We compared the carbonated beverage treatment success and failure groups to evaluate the factors that increased the risk of treatment failure. Although, there was no significant difference between the two groups, the patients who failed the carbonated beverage treatment were older (76.0 years vs. 66.0 years) with larger bezoar sizes (51.9 mm vs. 42.1 mm) than the successful treatment group’s patients. In our study, one patient with a bezoar was asymptomatic (the bezoar was identified during a routine health screening examination), demonstrating that gastric phytobezoars can be observed in asymptomatic patients. However, most patients were symptomatic, with the most common symptoms being epigastric pain (n=7) and bloating (n=6). Several methods, including endoscopy and CT, can be used to diagnose gastrointestinal bezoars.
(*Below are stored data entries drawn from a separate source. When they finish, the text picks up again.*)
-- ==== Sys2Proof/Machine/Tables.lean ====
section
/-! DEFINITION. The parameter table and the counters: IDs, widths, access and reset values; counters in the order of R425
with their instances (the parameter and counter tables of every chapter; 17_service_life.md R513, R514). -/

namespace Sys2Proof.Machine

/-- A row of a parameter table: first and last ID, width in bits, RW, reset value. -/
structure ParamRow where
  first : Nat
  last : Nat
  width : Nat
  rw : Bool
  reset : Nat
  deriving DecidableEq, Repr

def paramRows0 : List ParamRow :=
  [⟨0x0300, 0x0300, 8, false, 0x0⟩,
   ⟨0x0301, 0x0301, 128, false, 0xF0E0D0C0B0A09080706050403020100⟩,
   ⟨0x0302, 0x0302, 128, false, 0x0⟩,
   ⟨0x0303, 0x0303, 16, true, 0x40⟩,
   ⟨0x0304, 0x0304, 8, false, 0x2⟩,
   ⟨0x0310, 0x0321, 64, false, 0x0⟩,
   ⟨0x0800, 0x0800, 32, true, 0xC8⟩,
   ⟨0x0801, 0x0801, 32, true, 0xF4240⟩,
   ⟨0x0802, 0x0802, 32, true, 0x400000⟩,
   ⟨0x0803, 0x0803, 16, true, 0x400⟩,
   ⟨0x0804, 0x0804, 16, true, 0x3E8⟩,
   ⟨0x0810, 0x0821, 16, false, 0x0⟩,
   ⟨0x0880, 0x0880, 32, true, 0x200000⟩,
   ⟨0x0881, 0x0881, 16, true, 0x3E8⟩,
   ⟨0x0882, 0x0882, 16, false, 0x7F⟩,
   ⟨0x0890, 0x089F, 64, true, 0x0⟩,
   ⟨0x0900, 0x0900, 32, true, 0x25800⟩,
   ⟨0x0901, 0x0901, 32, true, 0x9C40⟩,
   ⟨0x0902, 0x0902, 32, true, 0x25800⟩,
   ⟨0x0903, 0x0903, 32, true, 0x12C00⟩,
   ⟨0x0904, 0x0904, 32, true, 0x3E80⟩,
   ⟨0x0905, 0x0905, 16, true, 0x60⟩,
   ⟨0x0906, 0x0906, 16, false, 0x40⟩,
   ⟨0x0A00, 0x0A00, 8, false, 0x1⟩,
   ⟨0x0A01, 0x0A01, 8, false, 0x20⟩,
   ⟨0x0B00, 0x0B00, 16, true, 0x4⟩,
   ⟨0x0B01, 0x0B01, 16, true, 0x8⟩,
   ⟨0x0B02, 0x0B02, 32, true, 0x800⟩,
   ⟨0x0B03, 0x0B03, 32, false, 0x200⟩,
   ⟨0x0B04, 0x0B04, 32, false, 0x0⟩,
   ⟨0x0B05, 0x0B05, 16, false, 0x0⟩,
   ⟨0x0B06, 0x0B06, 16, false, 0x0⟩,
   ⟨0x0B80, 0x0B80, 16, true, 0x7⟩,
   ⟨0x0B81, 0x0B81, 32, true, 0x30D40⟩,
   ⟨0x0B82, 0x0B82, 16, false, 0xF6⟩]
def paramRows1 : List ParamRow :=
  [⟨0x0B83, 0x0B83, 16, false, 0xF6⟩,
   ⟨0x0B84, 0x0B84, 16, false, 0x0⟩,
   ⟨0x0B85, 0x0B85, 16, false, 0x0⟩,
   ⟨0x0B86, 0x0B86, 32, false, 0x40000⟩,
   ⟨0x0B87, 0x0B87, 32, false, 0x0⟩,
   ⟨0x0B88, 0x0B88, 32, false, 0xC000⟩,
   ⟨0x0C00, 0x0C3F, 256, true, 0x0⟩,
   ⟨0x0C40, 0x0C7F, 64, true, 0x0⟩,
   ⟨0x0C80, 0x0C87, 8, true, 0x4⟩,
   ⟨0x0C88, 0x0C89, 64, true, 0x0⟩,
   ⟨0x0C8C, 0x0C8F, 16, true, 0x3B⟩,
   ⟨0x0C90, 0x0C90, 16, true, 0x32⟩,
   ⟨0x0D00, 0x0D00, 16, true, 0xBAC2⟩,
   ⟨0x0D01, 0x0D01, 16, true, 0x7D0⟩,
   ⟨0x0D02, 0x0D02, 16, true, 0x64⟩,
   ⟨0x0D03, 0x0D03, 32, true, 0x10000⟩,
   ⟨0x0D04, 0x0D04, 32, true, 0x0⟩,
   ⟨0x0D05, 0x0D05, 8, true, 0x0⟩,
   ⟨0x0D06, 0x0D06, 8, true, 0x2⟩,
   ⟨0x0D07, 0x0D07, 64, false, 0x0⟩,
   ⟨0x0D08, 0x0D08, 64, false, 0x0⟩,
   ⟨0x0D09, 0x0D09, 8, false, 0x0⟩,
   ⟨0x0D10, 0x0D11, 64, true, 0x0⟩,
   ⟨0x0D12, 0x0D13, 64, true, 0x0⟩,
   ⟨0x0D14, 0x0D15, 256, true, 0x0⟩,
   ⟨0x0D16, 0x0D16, 256, true, 0x0⟩,
   ⟨0x0D80, 0x0D80, 32, true, 0x7D0⟩,
   ⟨0x0D81, 0x0D81, 32, true, 0x2710⟩,
   ⟨0x0D82, 0x0D82, 16, false, 0x28⟩,
   ⟨0x0D83, 0x0D83, 8, false, 0x40⟩,
   ⟨0x0D84, 0x0D84, 8, false, 0x10⟩,
   ⟨0x0D90, 0x0D90, 8, false, 0x0⟩,
   ⟨0x0D91, 0x0D98, 64, true, 0x0⟩,
   ⟨0x0D99, 0x0D99, 16, true, 0x40⟩,
   ⟨0x0D9A, 0x0D9A, 16, true, 0x3C⟩]
def paramRows2 : List ParamRow :=
  [⟨0x0E00, 0x0E00, 8, true, 0xFF⟩,
   ⟨0x0E01, 0x0E01, 8, true, 0x0⟩,
   ⟨0x0E02, 0x0E02, 8, true, 0x0⟩,
   ⟨0x0E03, 0x0E03, 32, true, 0x10000⟩,
   ⟨0x0E04, 0x0E07, 8, true, 0x0⟩,
   ⟨0x0E08, 0x0E08, 64, false, 0x0⟩,
   ⟨0x0E09, 0x0E09, 32, false, 0x0⟩,
   ⟨0x0E0A, 0x0E0A, 8, false, 0xFF⟩,
   ⟨0x0E0B, 0x0E0B, 32, false, 0x0⟩,
   ⟨0x0F00, 0x0F00, 8, false, 0x0⟩,
   ⟨0x0F01, 0x0F01, 8, false, 0x0⟩,
   ⟨0x0F02, 0x0F02, 8, false, 0x0⟩,
   ⟨0x0F03, 0x0F03, 32, false, 0x10000⟩,
   ⟨0x0F04, 0x0F04, 32, false, 0x10000⟩,
   ⟨0x0F05, 0x0F05, 64, false, 0x0⟩,
   ⟨0x0F06, 0x0F06, 32, false, 0x0⟩,
   ⟨0x0F07, 0x0F07, 16, false, 0x0⟩,
   ⟨0x1000, 0x1000, 8, false, 0x0⟩,
   ⟨0x1001, 0x1001, 8, true, 0x0⟩,
   ⟨0x1002, 0x1002, 8, false, 0x0⟩,
   ⟨0x1003, 0x1003, 32, true, 0x3E8⟩,
   ⟨0x1004, 0x1004, 16, true, 0xD⟩,
   ⟨0x1005, 0x1005, 32, true, 0x0⟩,
   ⟨0x1006, 0x1006, 16, true, 0x64⟩,
   ⟨0x1007, 0x1007, 8, true, 0x69⟩,
   ⟨0x1008, 0x1008, 8, false, 0x1⟩,
   ⟨0x1009, 0x1009, 8, false, 0x0⟩]

/-- The parameters in ascending ID. -/
def paramRows : List ParamRow := paramRows0 ++ paramRows1 ++ paramRows2

/-- The counters in the order of COUNTER_READ (R425). -/
inductive Cnt where
  | plnCorr | plnCorrExcess | plnHold | plnHoldClk | plnVoidRow | plnOperandWait | plnDrainWait | plnSubst
  | plnCmdDone | plnCmdFault | plnOverlap | plnStop | plnAbandon | plnSwitch | plnIndexRange | plnRowVoid
  | plnAdaptVoid | plnAdaptStep | plnVecCmd | plnHaloRow | plnWinSlow | plnS2cRecode | plnWinVoid | plnBoxVoid
  | plnSatPort | plnSatSum | plnSatStage | plnSatOut | plnScaleClamp | plnScaleVoid | tstCorr | tstUncorr
  | tstScrubPass | tstAged | tstStall | tstSlotVoided | tstWindowDrop | tstBankSubst | cstCorr | cstUncorr
  | strXfer | strSmall | strTagWait | strGovWait | strHalt | strRefetch | strDescFault | strMutual | pakFlush
  | pakBlockVoid | pakP4Top | pakDense | pakShared | pakPoisonBlock | pakOverrun | pakPadding | pakFormat
  | hbmCorr | hbmUncorr | hbmScrubPass | hbmRowHit | hbmRowMiss | hbmCaParity | hbmRetrain | hbmRetrainForced
  | hbmRowRepair | flsPageIn | flsEvict | flsSuspend | flsCorr | flsRebuild | flsUncorr | flsRefresh | flsRetire
  | intFrame | intDrop | intShort | intLong | intClip | intForcedSlot | intRelayWait | intHdrCorr | intHdrErr
  | intCrc | intOrphan | intUnmatched | intEthFcs | intOverflow | intTdmSync | proRx | proTx | proMacsecDrop
  | proBad | proDuplicate | proBusy | proResultTrunc | proFailover | proSyncLoss | xwFecCorr | xwFecUncorr
  | xwAuthFail | xwReplay | xwBadBlock | xwLaneSwap | xwPortSwap | xwRelay | xwRefused | xwHoldOut | xwMemberLost
  | secBadSig | secNotPermitted | secFreeze | secThaw | secWithheld | secJournalFull | secBootFallback | pwrEntry
  | pwrWake | pwrReset | pwrRunEnded | pwrIdle | pwrOpChange | pwrThrottle | pwrTimeRun | pwrTimeIdle | svcAdmit
  | svcRun | svcTrigDrop | svcGaleDrop | svcCommit | svcNotApplied | svcLeeEntry | svcLeeTime | svcServiceEvent
  | svcHoldAlarm | svcPlaneTestFail | svcOverflow
  deriving DecidableEq, Repr

/-- Block code, instances, and whether the counter is a time counter (R425, R513). -/
def Cnt.info : Cnt → Nat × Nat × Bool
  | .plnCorr => (0, 16, false)
  | .plnCorrExcess => (0, 16, false)
  | .plnHold => (0, 1, false)
  | .plnHoldClk => (0, 1, true)
  | .plnVoidRow => (0, 16, false)
  | .plnOperandWait => (0, 1, true)
  | .plnDrainWait => (0, 1, true)
  | .plnSubst => (0, 1, false)
  | .plnCmdDone => (0, 3, false)
  | .plnCmdFault => (0, 3, false)
  | .plnOverlap => (0, 1, false)
  | .plnStop => (0, 3, false)
  | .plnAbandon => (0, 1, false)
  | .plnSwitch => (0, 1, false)
  | .plnIndexRange => (0, 1, false)
  | .plnRowVoid => (0, 16, false)
  | .plnAdaptVoid => (0, 1, false)
  | .plnAdaptStep => (0, 1, false)
  | .plnVecCmd => (0, 3, false)
  | .plnHaloRow => (0, 16, false)
  | .plnWinSlow => (0, 1, false)
  | .plnS2cRecode => (0, 1, false)
  | .plnWinVoid => (0, 16, false)
  | .plnBoxVoid => (0, 1, false)
  | .plnSatPort => (0, 16, false)
  | .plnSatSum => (0, 16, false)
  | .plnSatStage => (0, 16, false)
  | .plnSatOut => (0, 16, false)
  | .plnScaleClamp => (0, 16, false)
  | .plnScaleVoid => (0, 16, false)
  | .tstCorr => (1, 16, false)
  | .tstUncorr => (1, 16, false)
  | .tstScrubPass => (1, 16, false)
  | .tstAged => (1, 16, false)
  | .tstStall => (1, 1, false)
  | .tstSlotVoided => (1, 1, false)
  | .tstWindowDrop => (1, 16, false)
  | .tstBankSubst => (1, 1, false)
  | .cstCorr => (2, 1, false)
  | .cstUncorr => (2, 1, false)
  | .strXfer => (3, 16, false)
  | .strSmall => (3, 16, false)
  | .strTagWait => (3, 16, true)
  | .strGovWait => (3, 48, true)
  | .strHalt => (3, 16, false)
  | .strRefetch => (3, 16, false)
  | .strDescFault => (3, 1, false)
  | .strMutual => (3, 1, false)
  | .pakFlush => (4, 16, false)
  | .pakBlockVoid => (4, 16, false)
  | .pakP4Top => (4, 16, false)
  | .pakDense => (4, 16, false)
  | .pakShared => (4, 16, true)
  | .pakPoisonBlock => (4, 16, false)
  | .pakOverrun => (4, 16, false)
  | .pakPadding => (4, 16, false)
  | .pakFormat => (4, 16, false)
  | .hbmCorr => (5, 2, false)
  | .hbmUncorr => (5, 2, false)
  | .hbmScrubPass => (5, 1, false)
  | .hbmRowHit => (5, 2, false)
  | .hbmRowMiss => (5, 2, false)
  | .hbmCaParity => (5, 2, false)
  | .hbmRetrain => (5, 2, false)
  | .hbmRetrainForced => (5, 2, false)
  | .hbmRowRepair => (5, 2, false)
  | .flsPageIn => (6, 3, false)
  | .flsEvict => (6, 1, false)
  | .flsSuspend => (6, 2, false)
  | .flsCorr => (6, 2, false)
  | .flsRebuild => (6, 2, false)
  | .flsUncorr => (6, 2, false)
  | .flsRefresh => (6, 2, false)
  | .flsRetire => (6, 2, false)
  | .intFrame => (7, 64, false)
  | .intDrop => (7, 64, false)
  | .intShort => (7, 64, false)
  | .intLong => (7, 64, false)
  | .intClip => (7, 64, false)
  | .intForcedSlot => (7, 64, false)
  | .intRelayWait => (7, 64, false)
  | .intHdrCorr => (7, 8, false)
  | .intHdrErr => (7, 8, false)
  | .intCrc => (7, 8, false)
  | .intOrphan => (7, 8, false)
  | .intUnmatched => (7, 10, false)
  | .intEthFcs => (7, 2, false)
  | .intOverflow => (7, 10, false)
  | .intTdmSync => (7, 4, false)
  | .proRx => (8, 2, false)
  | .proTx => (8, 2, false)
  | .proMacsecDrop => (8, 2, false)
  | .proBad => (8, 2, false)
  | .proDuplicate => (8, 1, false)
  | .proBusy => (8, 1, false)
  | .proResultTrunc => (8, 1, false)
  | .proFailover => (8, 1, false)
  | .proSyncLoss => (8, 1, false)
  | .xwFecCorr => (9, 4, false)
  | .xwFecUncorr => (9, 4, false)
  | .xwAuthFail => (9, 4, false)
  | .xwReplay => (9, 4, false)
  | .xwBadBlock => (9, 4, false)
  | .xwLaneSwap => (9, 4, false)
  | .xwPortSwap => (9, 1, false)
  | .xwRelay => (9, 1, false)
  | .xwRefused => (9, 4, false)
  | .xwHoldOut => (9, 1, false)
  | .xwMemberLost => (9, 1, false)
  | .secBadSig => (10, 1, false)
  | .secNotPermitted => (10, 3, false)
  | .secFreeze => (10, 6, false)
  | .secThaw => (10, 6, false)
  | .secWithheld => (10, 1, false)
  | .secJournalFull => (10, 1, false)
  | .secBootFallback => (10, 1, false)
  | .pwrEntry => (11, 3, false)
  | .pwrWake => (11, 6, false)
  | .pwrReset => (11, 7, false)
  | .pwrRunEnded => (11, 1, false)
  | .pwrIdle => (11, 1, false)
  | .pwrOpChange => (11, 1, false)
  | .pwrThrottle => (11, 1, false)
  | .pwrTimeRun => (11, 1, true)
  | .pwrTimeIdle => (11, 1, true)
  | .svcAdmit => (12, 3, false)
  | .svcRun => (12, 3, false)
  | .svcTrigDrop => (12, 1, false)
  | .svcGaleDrop => (12, 1, false)
  | .svcCommit => (12, 1, false)
  | .svcNotApplied => (12, 1, false)
  | .svcLeeEntry => (12, 6, false)
  | .svcLeeTime => (12, 1, true)
  | .svcServiceEvent => (12, 1, false)
  | .svcHoldAlarm => (12, 1, false)
  | .svcPlaneTestFail => (12, 16, false)
  | .svcOverflow => (12, 1, false)

def cntList0 : List Cnt :=
  [.plnCorr, .plnCorrExcess, .plnHold, .plnHoldClk, .plnVoidRow, .plnOperandWait, .plnDrainWait, .plnSubst, 
   .plnCmdDone, .plnCmdFault, .plnOverlap, .plnStop, .plnAbandon, .plnSwitch, .plnIndexRange, .plnRowVoid, 
   .plnAdaptVoid, .plnAdaptStep, .plnVecCmd, .plnHaloRow, .plnWinSlow, .plnS2cRecode, .plnWinVoid, .plnBoxVoid, 
   .plnSatPort, .plnSatSum, .plnSatStage, .plnSatOut, .plnScaleClamp, .plnScaleVoid, .tstCorr, .tstUncorr, 
   .tstScrubPass, .tstAged, .tstStall, .tstSlotVoided, .tstWindowDrop, .tstBankSubst, .cstCorr, .cstUncorr, 
   .strXfer, .strSmall, .strTagWait, .strGovWait, .strHalt, .strRefetch, .strDescFault, .strMutual, .pakFlush, 
   .pakBlockVoid]

def cntList1 : List Cnt :=
  [.pakP4Top, .pakDense, .pakShared, .pakPoisonBlock, .pakOverrun, .pakPadding, .pakFormat, .hbmCorr, .hbmUncorr, 
   .hbmScrubPass, .hbmRowHit, .hbmRowMiss, .hbmCaParity, .hbmRetrain, .hbmRetrainForced, .hbmRowRepair, 
   .flsPageIn, .flsEvict, .flsSuspend, .flsCorr, .flsRebuild, .flsUncorr, .flsRefresh, .flsRetire, .intFrame, 
   .intDrop, .intShort, .intLong, .intClip, .intForcedSlot, .intRelayWait, .intHdrCorr, .intHdrErr, .intCrc, 
   .intOrphan, .intUnmatched, .intEthFcs, .intOverflow, .intTdmSync, .proRx, .proTx, .proMacsecDrop, .proBad, 
   .proDuplicate, .proBusy, .proResultTrunc, .proFailover, .proSyncLoss, .xwFecCorr, .xwFecUncorr]

def cntList2 : List Cnt :=
  [.xwAuthFail, .xwReplay, .xwBadBlock, .xwLaneSwap, .xwPortSwap, .xwRelay, .xwRefused, .xwHoldOut, .xwMemberLost, 
   .secBadSig, .secNotPermitted, .secFreeze, .secThaw, .secWithheld, .secJournalFull, .secBootFallback, 
   .pwrEntry, .pwrWake, .pwrReset, .pwrRunEnded, .pwrIdle, .pwrOpChange, .pwrThrottle, .pwrTimeRun, .pwrTimeIdle, 
   .svcAdmit, .svcRun, .svcTrigDrop, .svcGaleDrop, .svcCommit, .svcNotApplied, .svcLeeEntry, .svcLeeTime, 
   .svcServiceEvent, .svcHoldAlarm, .svcPlaneTestFail, .svcOverflow]

/-- All counters in order. -/
def cntList : List Cnt := cntList0 ++ cntList1 ++ cntList2

end Sys2Proof.Machine
end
Endoscopy may be the most useful diagnostic method because it allows direct visualization. In CT images, a phytobezoar can be identified as a round mass containing air bubbles. Furthermore, CT is an essential imaging modality, especially when surgery is considered, as it permits visualization of the obstructed segment of the bowel and identification of multiple bezoars [
34].
This study had several limitations. First, it was conducted retrospectively in a single center and included a small number of cases. Furthermore, we could not evaluate recurrence rates, as the majority of the patients did not adhere to the recommended follow-up examinations or hospital visits. The relapse rate has been reported to be as high as 14%, especially in patients with psychiatric conditions or gastrointestinal dysmotility [
35]. In this study, although only four patients (26.7%) returned for follow-up visits; there was no evidence of recurrence during the 12–35 months following successful treatment.
To prevent the recurrence of gastrointestinal phytobezoars, we recommend not consuming stringy vegetables or persimmons and instructed the patients to chew their food thoroughly. Prokinetics such as erythromycin may be used in patients with gastric dysmotility.
In conclusion, this study demonstrated that 80% of patients with gastric phytobezoars were successfully treated with carbonated beverages alone or in conjunction with additional endoscopic management. However, small bowel obstructions occurred in 20% of the patients due to the migration of a fragmented bezoar. Given the potential for bezoar migration and subsequent complications, clinicians should educate patients about the possibility of bowel obstructions before recommending carbonated beverage treatment, with or without endoscopic treatment. During endoscopic procedures, the fragmented bezoars should be removed, if possible.